In March, the FISA court recertified surveillance under Section 702 until 2027. The Brennan Center for Justice notes that a lapse won’t allow telecom companies to flout requests to hand over communications information to the NSA and other spy agencies. In 2008, after Yahoo failed to comply with a Section 702 request during a lapse, the FISA court ruled that the directives issued under Section 702 are effective while the certification is in place — even in the event of a lapse.
“The phrase ‘going dark’ is significantly misleading,” Andrea Sawka Fiegl, the senior policy director for media and technology at Common Cause, said on a Tuesday press call. Fiegl added that companies don’t choose whether they participate in surveillance under Section 702. If they don’t comply after being served with a directive, they face fines starting at $250,000 a day.
“The ‘going dark’ framing is basically a pressure tactic designed to strip Congress of its leverage to negotiate reforms by creating this false binary,” Fiegl said. “There is ample time for Congress to consider and pass reforms.”
Among those reforms are a warrant requirement for queries involving US persons, including so-called “backdoor searches” in which intelligence agencies identify a foreign target with ties to a US person, and then search that person’s communications, thus granting them access to their desired US target. Reformers also want to prohibit intelligence agencies from buying Americans’ data from private brokers to get around warrant requirements.

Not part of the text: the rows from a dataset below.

theorem happens_slotStart (k : Nat) : Happens .slotStart (fun s => s.startDue = some k) fun s =>
    let m := s.slotMask k
    let u := s.countHeld m
    let x := u.link (field m 21 16)
    let train := m.getLsbD 22 = true ∧ x.up = true ∧ 1 < x.width ∧ (s.pw.mstate = 0 ∨ s.pw.mstate = 1 ∧ x.width = x.good)
    ({ u with ca := { u.ca with
      slot := some k, extended := 0, carried := if u.ca.carried = 1 then 2 else u.ca.carried, tolerated := 0
      retrain := if train then some (field m 21 16) else none } } : State).settleWidth (field m 21 16) := by
  refine happens_of_next fun s hdue => ?_
  show execSlotStart s = _
  rw [execSlotStart, hdue]
  dsimp only [State.beginSlot]
  congr! 6
  simp [and_assoc]

theorem happens_slotEnd (k : Nat) : Happens .slotEnd (fun s => s.endDue = some k) fun s => s.endSlot k := by
  refine happens_of_ret fun s hdue => ?_
  show execSlotEnd s = _
  rw [execSlotEnd, hdue]

/-- The overrun records of a slot with one held work. -/
theorem State.overrunRecords_single {s : State} {c : CmdId} {l : Launch} (n : Nat) (hl : s.launch? c.handle = some l) :
    s.overrunRecords [(c, n)] = if l.recNat 27 1 % 2 = 1 then s.engineFault c 0x0E n 255 0 else s := by
  have hone : (([(c, n)] : List (CmdId × Nat)).map fun h => h.1.handle).eraseDups = [c.handle] := by
    simp [List.eraseDups_cons]
  have hmine : ([(c, n)] : List (CmdId × Nat)).filter (fun p => decide (p.1.handle = c.handle)) = [(c, n)] := by simp
  rw [State.overrunRecords, hone, List.foldl_cons, List.foldl_nil, hmine, hl]
  rfl

section Extend
variable (k : Nat)

theorem happens_slotExtend_longer : Happens .slotExtend (fun s => s.endDue = some k ∧ 64 * (s.ca.extended + 1) ≤ s.slotNominal k) fun s =>
    { s with ca := { s.ca with extended := s.ca.extended + 1 } } := by
  refine happens_of_next fun s ⟨hdue, hroom⟩ => ?_
  show execSlotExtend s = _
  rw [execSlotExtend, hdue]
  exact if_pos hroom

theorem execSlotExtend_carries {s : State} (hdue : s.endDue = some k) (hfull : s.slotNominal k < 64 * (s.ca.extended + 1)) :
    execSlotExtend s =
      let z := s.freeBelow 2
      let out := decide (s.ca.carried = 2 ∧ z.2 = 1)
      let s1 := if out then z.1.machineEvent 0 0 0 0x07 0 0 else z.1
      let outs := if out then s.ca.outs ++ [s.ca.carryMask] else s.ca.outs
      .next { s1 with ca := { s1.ca with carried := 1, carryMask := s.slotMask k, outs := outs } } := by
  rw [execSlotExtend, hdue]
  exact if_neg (Nat.not_le.mpr hfull)

theorem happens_slotExtend_carries : Happens .slotExtend (fun s => s.endDue = some k ∧ s.slotNominal k < 64 * (s.ca.extended + 1) ∧
    s.ca.carried ≠ 2) fun s => { s with freeCtr := s.freeCtr + 1, ca := { s.ca with carried := 1, carryMask := s.slotMask k } } := by
  refine happens_of_next fun s ⟨hdue, hfull, hnot⟩ => ?_
  refine (execSlotExtend_carries k hdue hfull).trans ?_
  simp [hnot, State.freeBelow]

theorem happens_slotExtend_out : Happens .slotExtend (fun s => s.endDue = some k ∧ s.slotNominal k < 64 * (s.ca.extended + 1) ∧
    s.ca.carried = 2) fun s =>
      let out := (Config.freeWord s.freeCtr).toNat % 2 = 1
      let u : State := { s with freeCtr := s.freeCtr + 1 }
      let v := if out then u.machineEvent 0 0 0 0x07 0 0 else u
      { v with ca := { v.ca with
        carried := 1, carryMask := s.slotMask k, outs := if out then s.ca.outs ++ [s.ca.carryMask] else s.ca.outs } } := by
  refine happens_of_next fun s ⟨hdue, hfull, hcarried⟩ => ?_
  refine (execSlotExtend_carries k hdue hfull).trans ?_
  have hfree : (s.freeBelow 2).2 = (Config.freeWord s.freeCtr).toNat % 2 := rfl
  simp only [hcarried, hfree, true_and, decide_eq_true_eq]
  rfl

end Extend

theorem happens_carriedWorkPiece (ns : Nat) : Happens (.carriedWorkPiece ns)
    (fun s => s.ca.outs ≠ [] ∧ s.ca.slot = none ∧ 0 < ns ∧ ns ≤ 64 ∧ s.ca.pieceEnd ≤ s.ns) fun s =>
      { s with ca := { s.ca with pieceEnd := s.ns + ns } } := by
  refine happens_of_next fun s ⟨hout, hslot, hpos, hle, hend⟩ => ?_
  have hgo : ¬ (s.ca.outs.isEmpty = true ∨ s.ca.slot.isSome = true ∨ 64 < ns ∨ s.ns < s.ca.pieceEnd) := by
    simp [hout, hslot, hle, hend]
  exact (if_neg hgo).trans (if_neg (by omega))

theorem happens_carriedWorkPiece_done : Happens (.carriedWorkPiece 0)
    (fun s => s.ca.outs ≠ [] ∧ s.ca.slot = none ∧ s.ca.pieceEnd ≤ s.ns) fun s => { s with ca := { s.ca with outs := s.ca.outs.drop 1 } } := by
  refine happens_of_next fun s ⟨hout, hslot, hend⟩ => ?_
  have hgo : ¬ (s.ca.outs.isEmpty = true ∨ s.ca.slot.isSome = true ∨ 64 < 0 ∨ s.ns < s.ca.pieceEnd) := by
    simp [hout, hslot, hend]
  exact (if_neg hgo).trans (if_pos rfl)

/-! ### Ring heaters (18 R392; 25 R442) -/

/-- The place of a ring's heater code, or of a wavelength's ring. -/
theorem ringInst_eq (die fibre n : Nat) : ringInst die fibre n = 512 * die + 32 * fibre + n := by
  rw [ringInst, Nat.mul_comm die, Nat.mul_comm fibre]

section Ring
variable (v : Word64)

theorem happens_ringhtWrite : Happens (.ringhtWrite v) (fun s => s.retuning s.ringDie = true) fun s =>
    let u := s.sysPut SysReg.ringht (512 * s.ringDie + 32 * s.ringFibre + s.ringNum) (BitVec.ofNat 64 (field v 9 0))
    { u with ca := { u.ca with htErr := u.ca.htErr && !v.getLsbD 63 } } := by
  refine happens_of_next fun s hopen => ?_
  rw [← ringInst_eq]
  exact congrArg Host.Outcome.next (if_pos hopen)

theorem happens_ringhtWrite_refused : Happens (.ringhtWrite v) (fun s => s.retuning s.ringDie = false) fun s =>
    { s with ca := { s.ca with htErr := true } } :=
  happens_of_next fun _ hshut => congrArg Host.Outcome.next (if_neg (Bool.not_eq_true _ ▸ hshut))

theorem ringUsed_eq_true {s : State} {die fibre ring : Nat} :
    s.ringUsed die fibre ring = true ↔ ∃ w, w < 16 ∧ s.ringOf die fibre w = ring := by
  simp [State.ringUsed]

theorem happens_ringmapWrite_refused : Happens (.ringmapWrite v) (fun s => s.retuning s.ringDie = false ∨ 16 ≤ s.ringNum ∨ 17 < field v 4 0 ∨
      ∃ w, w < 16 ∧ w ≠ s.ringNum ∧ s.ringOf s.ringDie s.ringFibre w = field v 4 0 ∧
        s.ringOf s.ringDie s.ringFibre s.ringNum ≠ field v 4 0) fun s =>
    { s with ca := { s.ca with mapErr := true } } := by
  refine happens_of_next fun s hbad => congrArg Host.Outcome.next (if_pos ?_)
  rcases hbad with hshut | hwave | hring | ⟨w, hw, -, hused, hother⟩
  · exact .inl (by rw [hshut]; rfl)
  · exact .inr (.inl hwave)
  · exact .inr (.inr (.inl hring))
  · exact .inr (.inr (.inr ⟨hother.symm, ringUsed_eq_true.mpr ⟨w, hw, hused⟩⟩))

/-- A write of sys.ringmap that a retune window lets through. -/
theorem State.writeRingmap_goes {s : State} (hopen : s.retuning s.ringDie = true) (hwave : s.ringNum < 16) (hring : field v 4 0 ≤ 17)
    (hfree : field v 4 0 = s.ringOf s.ringDie s.ringFibre s.ringNum ∨ s.ringUsed s.ringDie s.ringFibre (field v 4 0) = false) :
    s.writeRingmap v =
      let u := s.sysPut SysReg.ringmap (512 * s.ringDie + 32 * s.ringFibre + s.ringNum) (BitVec.ofNat 64 (field v 4 0))
      { u with ca := { u.ca with
        mapErr := u.ca.mapErr && !v.getLsbD 63
        monitor := if field v 4 0 = s.ringOf s.ringDie s.ringFibre s.ringNum then u.ca.monitor
          else SMap.set 0 u.ca.monitor (monitorKey s.ringDie s.ringFibre (field v 4 0) 0) 0 } } := by
  rw [← ringInst_eq]
  refine if_neg ?_
  rw [hopen]
  rintro (h | h | h | ⟨hne, hused⟩)
  · exact absurd h (by decide)
  · omega
  · omega
  · rcases hfree with h | h
    · exact hne h
    · exact absurd (h.symm.trans hused) (by decide)

theorem happens_ringmapWrite_moves : Happens (.ringmapWrite v) (fun s => s.retuning s.ringDie = true ∧ s.ringNum < 16 ∧ field v 4 0 ≤ 17 ∧
      ∀ w, w < 16 → s.ringOf s.ringDie s.ringFibre w ≠ field v 4 0) fun s =>
    let u := s.sysPut SysReg.ringmap (512 * s.ringDie + 32 * s.ringFibre + s.ringNum) (BitVec.ofNat 64 (field v 4 0))
    { u with ca := { u.ca with
      mapErr := u.ca.mapErr && !v.getLsbD 63
      monitor := SMap.set 0 u.ca.monitor (monitorKey s.ringDie s.ringFibre (field v 4 0) 0) 0 } } := by
  refine happens_of_next fun s ⟨hopen, hwave, hring, hfree⟩ => congrArg Host.Outcome.next ?_
  have hunused : s.ringUsed s.ringDie s.ringFibre (field v 4 0) = false := by
    rw [← Bool.not_eq_true, ringUsed_eq_true]
    exact fun ⟨w, hw, he⟩ => hfree w hw he
  rw [State.writeRingmap_goes v hopen hwave hring (.inr hunused)]
  dsimp only
  rw [if_neg (hfree _ hwave).symm]

theorem happens_ringmapWrite_same : Happens (.ringmapWrite v) (fun s => s.retuning s.ringDie = true ∧ s.ringNum < 16 ∧ field v 4 0 ≤ 17 ∧
      s.ringOf s.ringDie s.ringFibre s.ringNum = field v 4 0) fun s =>
    let u := s.sysPut SysReg.ringmap (512 * s.ringDie + 32 * s.ringFibre + s.ringNum) (BitVec.ofNat 64 (field v 4 0))
    { u with ca := { u.ca with mapErr := u.ca.mapErr && !v.getLsbD 63 } } := by
  refine happens_of_next fun s ⟨hopen, hwave, hring, hsame⟩ => congrArg Host.Outcome.next ?_
  rw [State.writeRingmap_goes v hopen hwave hring (.inl hsame.symm)]
  dsimp only
  rw [if_pos hsame.symm]

end Ring

/-- Settles O52, event by event; the counts of a slot by `State.countHeld_spec` and `State.countTolerated_spec`. -/
theorem calendarEvents : Obligations.CalendarEvents := by
  refine ⟨calendarOk_limits, fun reg v => ?write, fun reg v => ?refuse, ?discard, ?activate, happens_slotDrainWindow, happens_slotStart,
    fun s m => s.countHeld_spec m, happens_slotEnd, fun s m => s.countTolerated_spec m, fun s c l n => ⟨rfl, State.overrunRecords_single n⟩,
    happens_slotExtend_longer, happens_slotExtend_carries, happens_slotExtend_out, happens_carriedWorkPiece, happens_carriedWorkPiece_done,
    happens_ringhtWrite, happens_ringhtWrite_refused, happens_ringmapWrite_refused, happens_ringmapWrite_moves, happens_ringmapWrite_same,
    fun die centre power => ?sample⟩
  case write =>
    exact happens_of_next fun s ⟨hlo, hhi, hok⟩ =>
      (exec_calendarWrite ⟨hlo, hhi⟩ s).trans (congrArg Host.Outcome.next (State.writeCalendar_stages hok))
  case refuse =>
    exact happens_of_next fun s ⟨hlo, hhi, hbad⟩ =>
      (exec_calendarWrite ⟨hlo, hhi⟩ s).trans (congrArg Host.Outcome.next (State.writeCalendar_refuses hbad))
  case discard => exact happens_of_next fun s ⟨hdue, hbad⟩ => execCalendarActivate_discards hdue hbad
  case activate => exact happens_of_next fun s ⟨hdue, hok⟩ => execCalendarActivate_activates hdue hok
  case sample =>
    refine happens_of_next fun s ⟨hdie, hopen⟩ => if_neg ?_
    rw [hopen]
    exact fun h => h.elim (Nat.not_le.mpr hdie) (by decide)

end Sys2Proof.Machine
end

section
/-! O50: the messages of drift regions, evicted drift lines and the table's registers, event by event (15 R328-R339). -/

set_option Elab.async false

namespace Sys2Proof.Machine

/-! ### Messages (15 R338, R339) -/

/-- A message in flight is taken, and does what its kind does. -/
theorem onMessage_of_message {id : Nat} {m : DMsg} {f : DMsg → State → Option State} {s t : State} (hm : s.message id = some m)
    (hf : f m (s.took id) = some t) : onMessage id f s = ret t := by
  have h : ((s.message id).bind fun m => f m (s.took id)) = some t := by rw [hm, Option.bind_some, hf]
  rw [onMessage, h]

theorem happens_shareRequest_retired (id cache region : Nat) :
    Happens (.shareRequest id) (fun s => s.message id = some (.shareRequest cache region) ∧ (s.driftEntry region).valid = false)
      fun s => (s.took id).send (.shareGrant cache region 0 s.opId) :=
  happens_of_ret fun s ⟨hm, hvalid⟩ => by
    show execShareRequest id s = _
    exact onMessage_of_message hm (congrArg some (if_neg fun h => Bool.false_ne_true (hvalid.symm.trans h)))

theorem happens_shareRequest_queued (id cache region : Nat) :
    Happens (.shareRequest id) (fun s => s.message id = some (.shareRequest cache region) ∧ (s.driftEntry region).valid = true)
      fun s =>
        let h := (s.took id).driftHome region
        ((s.took id).putHome { h with reqs := h.reqs ++ [(cache, none)] }).settleHome region :=
  happens_of_ret fun s ⟨hm, hvalid⟩ => by
    show execShareRequest id s = _
    exact onMessage_of_message hm (congrArg some (if_pos hvalid))

/-- What a share that comes does to the cache's tracker of its region. -/
def State.granted (s : State) (cache region share num : Nat) : State :=
  let void := decide (share = 0) || s.dr.voids.contains (cache, region, num)
  let s1 := s.unvoid cache region num
  match s1.tracker? cache region with
  | some t => s1.putTracker (if void then { t with requested := false } else { t with requested := false, share := share, grant := num })
  | none => if void then s1 else s1.send (.shareReturn cache region num)

theorem exec_shareGrant {id cache region share num : Nat} {s : State} (hm : s.message id = some (.shareGrant cache region share num)) :
    exec (.shareGrant id) s = ret ((s.took id).granted cache region share num) := by
  show execShareGrant id s = _
  exact onMessage_of_message hm rfl

theorem State.granted_tracked {s : State} {cache region share num : Nat} {t : Tracker} (ht : s.tracker? cache region = some t)
    (hvoid : s.dr.voids.contains (cache, region, num) = false) (hshare : share ≠ 0) :
    s.granted cache region share num =
      (s.unvoid cache region num).putTracker { t with requested := false, share := share, grant := num } := by
  have ht1 : (s.unvoid cache region num).tracker? cache region = some t := ht
  simp only [State.granted, ht1, hvoid, decide_eq_false hshare, Bool.or_self, Bool.false_eq_true, if_false]

theorem State.granted_void {s : State} {cache region share num : Nat} {t : Tracker} (ht : s.tracker? cache region = some t)
    (hvoid : s.dr.voids.contains (cache, region, num) = true) :
    s.granted cache region share num = (s.unvoid cache region num).putTracker { t with requested := false } := by
  have ht1 : (s.unvoid cache region num).tracker? cache region = some t := ht
  simp only [State.granted, ht1, hvoid, Bool.or_true, if_true]

theorem State.granted_untracked {s : State} {cache region share num : Nat} (ht : s.tracker? cache region = none)
    (hvoid : s.dr.voids.contains (cache, region, num) = false) (hshare : share ≠ 0) :
    s.granted cache region share num = (s.unvoid cache region num).send (.shareReturn cache region num) := by
  have ht1 : (s.unvoid cache region num).tracker? cache region = none := ht
  simp only [State.granted, ht1, hvoid, decide_eq_false hshare, Bool.or_self, Bool.false_eq_true, if_false]

/-- What a forced drain does at a cache. -/
def State.forcedAt (s : State) (cache region num : Nat) : State :=
  match s.tracker? cache region with
  | some t =>
    if t.share = 0 ∨ t.grant ≠ num then (s.voided cache region num).send (.drainAck cache region num)
    else if t.draining then s.putTracker { t with forced := true }
    else s.beginDrain { t with forced := true }
  | none => (s.voided cache region num).send (.drainAck cache region num)

theorem exec_forcedDrain {id cache region num why : Nat} {s : State} (hm : s.message id = some (.forcedDrain cache region num why)) :
    exec (.forcedDrain id) s = ret ((s.took id).forcedAt cache region num) := by
  show execForcedDrain id s = _
  exact onMessage_of_message hm rfl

“Every day that Section 702 is in effect without reforms is a day that Americans’ rights are under threat,” Sen. Ron Wyden (D-OR) said in a statement Wednesday night, after Senate Republicans blocked his request for a five-week extension of Section 702 with new transparency requirements. “If there is going to be an extension of these authorities, there needs to be some guardrails or at least some transparency that would allow Congress and the American people to understand the abuses that have taken place and the need for reforms.”
Though President Donald Trump and Republican leaders in both chambers have called for a clean reauthorization of Section 702, there’s bipartisan appetite for reform — and a handful of Republican holdouts stand in the way of a clean reauthorization. Most Democrats — even some who have supported reauthorization in the past — have objected to a clean extension due to Trump’s appointment of Bill Pulte as acting director of national intelligence.